See, e.g. , Livesley , 296 Or. at 27, 672 P.2d 337 (defining the scope of the unexplained fall doctrine in a case where there was no evidence to explain fall, and the claimant “was unable himself to offer a cause for the fall, however, and admitted that all he could remember of the incident was simply falling.”); Blank v. U.S. Bank of Oregon , 252 Or.App. 553, 557–58, 287 P.3d 1272 (2012) (applying unexplained fall doctrine where the claimant could not recall the reason for her fall, and there was no other evidence of potential causes); McTaggart v. Time Warner Cable , 170 Or.App. 491, 494, 16 P.3d 1154 (2000), rev. den. , 331 Or. 633, 19 P.3d 357 (2001) (applying unexplained fall doctrine where claimant “[did] not know the reason for her fall,” and there was no other evidence of cause of fall).
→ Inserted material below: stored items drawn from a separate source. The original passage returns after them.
/-! ## Single steps -/

/-- A state with an FSM value, LEN and END_BOUND, and bytes from offset 0 on. -/
def st (fsm : Fsm) (len : Word) (bytes : List Byte) : State :=
  { storeBytes 0 bytes State.reset with fsm := fsm, len := len, endBound := len }

/-- The state after a step that has one. -/
def after (s : State) : Option State :=
  match step s with
  | .next t => some t
  | .fault _ => none
  | .refused _ => none

/-- The state after a host access. -/
def afterAccess (s : State) (i : Input) : Option State := after { s with inputs := [i] }

/-- COUNT, START_POS, END_BOUND, POS, FSM and TRUNC. -/
def scanRegs (s : State) : Word × Word × Word × Word × Fsm × Bool :=
  (s.count, s.startPos, s.endBound, s.pos, s.fsm, s.status.trunc)

/-- V-HOST-05: an accepted START with LEN = 193. -/
theorem test_start_accepted :
    (afterAccess (st .idle 193 []) (hostStart std false)).map State.statusWord = some 1 ∧
      (afterAccess (st .idle 193 []) (hostStart std false)).map scanRegs =
        some (0, 0, 193, 0, .leadTag, false) := by decide

/-- V-HOST-08: LEN = P_BUF_MAX is accepted. -/
theorem test_start_of_a_full_buffer :
    (afterAccess (st .idle 0x100000 []) (hostStart std false)).map State.statusWord = some 1 := by decide

/-- V-HOST-07: LEN > P_BUF_MAX with IE: DONE and ERR, and the interrupt at once. -/
theorem test_start_contract_error :
    (afterAccess (st .idle 0x200000 []) (hostStart std true)).map
      (fun t => (t.statusWord, t.count, t.fsm, t.irq, t.event)) =
      some (6, 0, .idle, true, .contractError 0x200000) := by decide

/-- V-HOST-14: START while BUSY is refused, and IE is written all the same. -/
theorem test_start_while_busy :
    (afterAccess { st .scan 193 [] with ie := true } (hostWr std .ctrl 1)).map
      (fun t => (t.statusWord, t.ie, t.fsm)) = some (9, false, .scan) := by decide

/-- V-HOST-04: bits 31:2 of CTRL are reserved. -/
theorem test_ctrl_reserved_bits :
    (afterAccess (st .idle 0 []) (hostWr std .ctrl 0xFFFFFFFC)).map
      (fun t => (t.ctrlWord, t.fsm)) = some (0, .idle) := by decide

/-- A STATUS with every stored bit set. -/
def allSet : Status := { done := true, err := true, haz := true, trunc := true }

/-- V-HOST-10: TRUNC is read-only. -/
theorem test_status_write_one_to_clear :
    (afterAccess { State.reset with status := allSet } (hostWr std .status 0xFFFFFFFF)).map
      State.statusWord = some 0x10 := by decide

/-- V-HOST-09: only the written bit is cleared. -/
theorem test_status_clears_the_written_bit :
    (afterAccess { State.reset with status := { done := true, err := false, haz := true, trunc := false } }
      (hostWr std .status 8)).map State.statusWord = some 2 := by decide

/-- V-HOST-12: LEN while BUSY. -/
theorem test_len_while_busy :
    (afterAccess (st .leadTag 193 []) (hostWr std .len 5)).map (fun t => (t.len, t.statusWord)) =
      some (193, 9) := by decide

/-- V-HOST-13: a buffer write while BUSY is refused, a read is allowed. -/
theorem test_buffer_while_busy :
    (afterAccess (st .scan 193 [0xFF]) (hostBufW std 0 0)).map (fun t => (t.bufmem, t.statusWord)) =
        some ([(0, 0xFF)], 9) ∧
      (afterAccess (st .scan 193 [0xFF]) (hostBufR std 0)).map (fun t => (t.hostResult, t.statusWord)) =
        some (.byte 0xFF, 1) := by decide

/-- V-HOST-15: a write of COUNT while BUSY changes nothing. -/
theorem test_read_only_write :
    (afterAccess (st .scan 193 []) (hostWr std .count 7)).map (fun t => (t.count, t.statusWord)) =
      some (0, 1) := by decide

/-- V-HOST-02: CFG, BUFMAX and a reserved register. -/
theorem test_constant_reads :
    (afterAccess State.reset (hostRd std .cfg)).map State.hostResult = some (.word 0) ∧
      (afterAccess State.reset (hostRd std .bufmax)).map State.hostResult = some (.word 0x100000) ∧
      (afterAccess { State.reset with cfg := doc } (hostRd doc .cfg)).map State.hostResult =
        some (.word 1) := by decide
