/-! ### The whole part -/

/-- The state of the HK48 and the queue of the commands that wait. -/
structure State where
  power    : Power
  rcv      : Bool
  hold     : Bool
  link     : Link
  chS      : Channel
  chA      : Channel
  settings : Settings
  engine   : Engine
  ota      : Ota
  store    : Store
  guard    : Guard
  owner    : Owner
  ctx      : CtxTable
  meas     : Meas
  boot     : Boot
  checker  : Checker
  pending  : List Instr
deriving DecidableEq, Repr

/-! ### Reset values -/

/-- A channel from power-on until it opens (R12, R14). -/
def Channel.reset : Channel :=
  { state := .closed, rxLen := [], rx := [], condemned := false, reply := none, work := .none,
    ev1 := false, ev2 := false, ev3 := false, grants := 0#6 }

/-- The defaults of section 1.8. -/
def Settings.defaults : Settings :=
  { bank0Base := 0, bank1Base := 0x800000, bankSize := 8388608, ownerIdle := 300, enablesA := 7, enablesS := 7,
    grantsA := 0x3E }

/-- Engine free, no claim, order S, A, F, no attestation key (R27, R34). -/
def Engine.reset : Engine :=
  { running := none, claimS := none, claimA := none, claimF := none, order := [.S, .A, .F], attest := none }

/-- The one-time cells as they leave manufacture, with no defective cell (R35, log 5). -/
def Cells.blank : Cells :=
  { page0 := List.replicate 256 0xFF#8, seed := List.replicate 32 0xFF#8, seedCompl := List.replicate 32 0xFF#8,
    keysMarker := 0xFF#8, roots := List.replicate 4 { digest := List.replicate 32 0xFF#8, marker := 0xFF#8 },
    loader := BitVec.allOnes 255, system := BitVec.allOnes 255, radio := BitVec.allOnes 255,
    ownerEpoch := BitVec.allOnes 64, retired := BitVec.allOnes 40, locks := 0#5 }

/-- The OTA controller's RAM before the load (R52, log 8), over given cells. -/
def Ota.reset (cells : Cells) : Ota :=
  { cells := cells, identity := none, keysExist := false,
    roots := List.replicate 4 { present := false, digest := List.replicate 32 0#8 },
    loader := 0, system := 0, radio := 0, epoch := 0, lifecycle := .blank, current := none, queue := [] }

/-- The store controller's RAM before the scan (R78, log 8), over a given array. -/
def Store.reset (mem : List Host.Cell) : Store :=
  { mem := mem, used := [], blocks := List.replicate 40 .free, map := [], taken := none, op := none, comp := none,
    fifo := [], waiters := [], degraded := false, fault := none, markOut := false, marksHeld := [] }

/-- The guard at power-on (R75). -/
def Guard.powerOn : Guard := { lower := 1, upper := 0, invert := false, frozen := false }

/-- The owner verification unit before the load (R99, R101, R111). -/
def Owner.reset : Owner := { uptime := 0, table := [], grant := none, idleDue := false }

/-- Twelve FREE entries with epoch 0 and counter 0 (R119). -/
def CtxTable.reset : CtxTable := { entries := List.replicate 12 { epoch := 0#8, ctx := none }, counter := 0 }

/-- Lanes zero, log empty, boot lanes not yet open (R136, R150). -/
def Meas.reset : Meas := { lanes := List.replicate 8 (List.replicate 32 0#8), log := [], bootOpen := false }

/-- The empty boot record (R152). -/
def BootRec.empty : BootRec :=
  { preferred := .b0,
    bank0 := { state := .unknown, trials := 0, epochs := { loader := 0, system := 0, radio := 0 },
               digest := List.replicate 32 0#8 },
    bank1 := { state := .unknown, trials := 0, epochs := { loader := 0, system := 0, radio := 0 },
               digest := List.replicate 32 0#8 } }

/-- The boot controller until the start-up load ends (R154). -/
def Boot.reset : Boot :=
  { stage := .reset, state := .waiting, mode := .none, booted := none, reason0 := .none, reason1 := .none,
    phaseCopy := { base0 := 0, base1 := 0x800000, size := 8388608 }, record := BootRec.empty, changes := [], active := none,
    tried0 := false, tried1 := false, assumed := none, passStatus := none, factory := [], bootedPass := none,
    confirm := none }
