-- ==== Sys2Proof/Machine/AdmReq.lean ====
section
/-! DEFINITION. ADMIT BANK, ADMISSION STATUS, ABORT ADMISSION and CONFIRM BOOT (chapter 10). -/
namespace Sys2Proof.Machine

/-- An admission of a bank starts (R175, R176): CLAIMING, and its change is asked for. -/
def State.startAdmission (s : State) (b : Bank) : State :=
  (s.mapChecker fun c =>
    { c.begin .admission b with adm := .claiming, admBank := some b, admReason := none, result := none,
                                claimed := false }).ask (.claiming b)

/-- ADMIT BANK (R175). -/
def execAdmitBank (s : State) : Result :=
  s.serveWork .A 0x70#8 fun body =>
    match parseBank body with
    | none => s.refuse .A .badArgument
    | some b =>
      if s.boot.state ≠ .released then s.refuse .A .wrongState
      else if s.checker.adm.running then s.refuse .A .busy
      else if s.isBooted b then s.refuse .A .badArgument
      else (s.startAdmission b).refuse .A .accepted

/-- The epochs and the digest of an admission's manifest as reported (R180). -/
def Checker.manifestReport (c : Checker) : Option Bytes :=
  match c.adm with
  | .checking | .hashing | .committing => some (epochsBytes (manifestEpochs c.manifest) ++ optBytes c.manDigest)
  | .passed => c.result.map fun r => epochsBytes r.epochs ++ optBytes (some r.digest)
  | .idle | .claiming | .reading | .failed => none

/-- The segment index as reported (R180). -/
def Checker.segmentReport (c : Checker) : Option Bytes :=
  match c.adm with
  | .hashing => some [byte c.segIndex]
  | .passed => c.result.map fun r => [byte r.segs]
  | .idle | .claiming | .reading | .checking | .committing | .failed => none

/-- The body of ADMISSION STATUS (R180, R191). That the bytes remaining take 4 bytes is the model's reading (log 18). That 'flash held' is
no outside RELEASED, where a FOWN left asserted by an aborted admission (R184) is held by the boot phase (R161), is the model's reading
(log 48). -/
def State.admissionBody (s : State) : Bytes :=
  let c := s.checker
  c.adm.code :: optBytes ((if c.adm = .failed then c.admReason else none).map fun r => [r.code])
    ++ bankCode c.admBank :: optBytes c.segmentReport
    ++ optBytes (if c.adm = .hashing then some (be 4 c.descRem) else none) ++ optBytes c.manifestReport
    ++ [flagByte (c.fown && s.boot.state == .released)]

/-- ADMISSION STATUS (R180). -/
def execAdmissionStatus (ch : Chan) (s : State) : Result :=
  s.serve ch 0x71#8 fun body => s.emptyBody ch body (s.reply ch .ok s.admissionBody)

/-- The last part of an abort (R181): FOWN is deasserted, ADMISSION_DONE is raised, then the reply is placed. -/
def State.finishAbort (s : State) (prev : AdmState) : State :=
  ((s.mapChecker fun c => { c with fown := false }).raise .A .admissionDone).reply .A .ok [prev.code]

/-- A CLAIMING change whose admission has ended has no asker any more (R181). -/
def Asked.dropClaim (a : Asked) : Asked :=
  match a.change with
  | .claiming _ => { a with live := false }
  | .trialsOut _ | .trialInc _ | .reject _ | .passed _ _ _ _ | .select _ | .commitAdm _ _ _ | .confirmBank _ _ _
  | .confirmReject _ => a

/-- An admission is aborted (R181). -/
def State.abortAdmission (s : State) : State :=
  let prev := s.checker.adm
  let s := s.dropF.mapBoot fun b =>
    { b with changes := b.changes.map Asked.dropClaim,
             active := b.active.map fun a => { a with asked := a.asked.dropClaim } }
  let s := s.mapChecker fun c =>
    { c.discard with adm := .failed, admReason := some .aborted, claimed := false, result := none }
  if s.checker.flash.isSome then s.setWork .A (.abortWait prev) else s.finishAbort prev

/-- ABORT ADMISSION (R181, R182). -/
def execAbortAdmission (s : State) : Result :=
  s.serveWork .A 0x72#8 fun body =>
    s.emptyBody .A body
      (match s.checker.adm with
       | .claiming | .reading | .checking | .hashing => s.abortAdmission
       | .committing | .passed | .failed | .idle => s.reply .A .wrongState [s.checker.adm.code])

/-- The reply of CONFIRM BOOT for a bank that is already ADMITTED (R186 check 2). That the booted bank's state comes before the other
bank's is the model's reading (log 38). -/
def State.alreadyConfirmed (s : State) (b : Bank) : State :=
  s.reply .A .ok
    ([byte s.ota.loader, Status.ok.code, byte s.ota.system, Status.ok.code, byte s.ota.radio, Status.ok.code]
      ++ [(s.boot.record.bank b).state.code, (s.boot.record.bank b.other).state.code])

/-- A confirmation begins with its first change (R186, R187). -/
def State.startConfirm (s : State) (b : Bank) : State :=
  let r := s.boot.record.bank b
  let p := s.boot.bootedPass.getD { epochs := r.epochs, digest := r.digest }
  ((s.setWork .A .confirm).mapBoot fun bt =>
    { bt with confirm := some { bank := b, epochs := p.epochs, outs := [], live := true } }).ask
      (.confirmBank b p.epochs p.digest)

/-- CONFIRM BOOT (R186 to R189). -/
def execConfirmBoot (s : State) : Result :=
  s.serveWork .A 0x73#8 fun body =>
    s.emptyBody .A body
      (match s.boot.state, s.boot.mode, s.boot.booted with
       | .released, .normal, some b =>
         match (s.boot.record.bank b).state with
         | .admitted => s.alreadyConfirmed b
         | .trial => s.startConfirm b
         | .unknown | .rejected => s.reply .A .wrongState [(s.boot.record.bank b).state.code]
       | _, _, _ => s.refuse .A .wrongState)

end Sys2Proof.Machine
end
Those circumstances convince me that the board's misunderstanding of claimant's theory of the case may have caused it to overlook the direct evidence of causation that supports claimant's theory and to apply the unexplained fall doctrine in a case in which the fall at issue is not so much “unexplained” as it is the subject of factual dispute over causation. Although the majority opinion concludes that a remand is warranted for a different reason, I do not understand that opinion to foreclose the board from taking these considerations into account on remand.
For these reasons, I concur in the decision to vacate and remand to the board.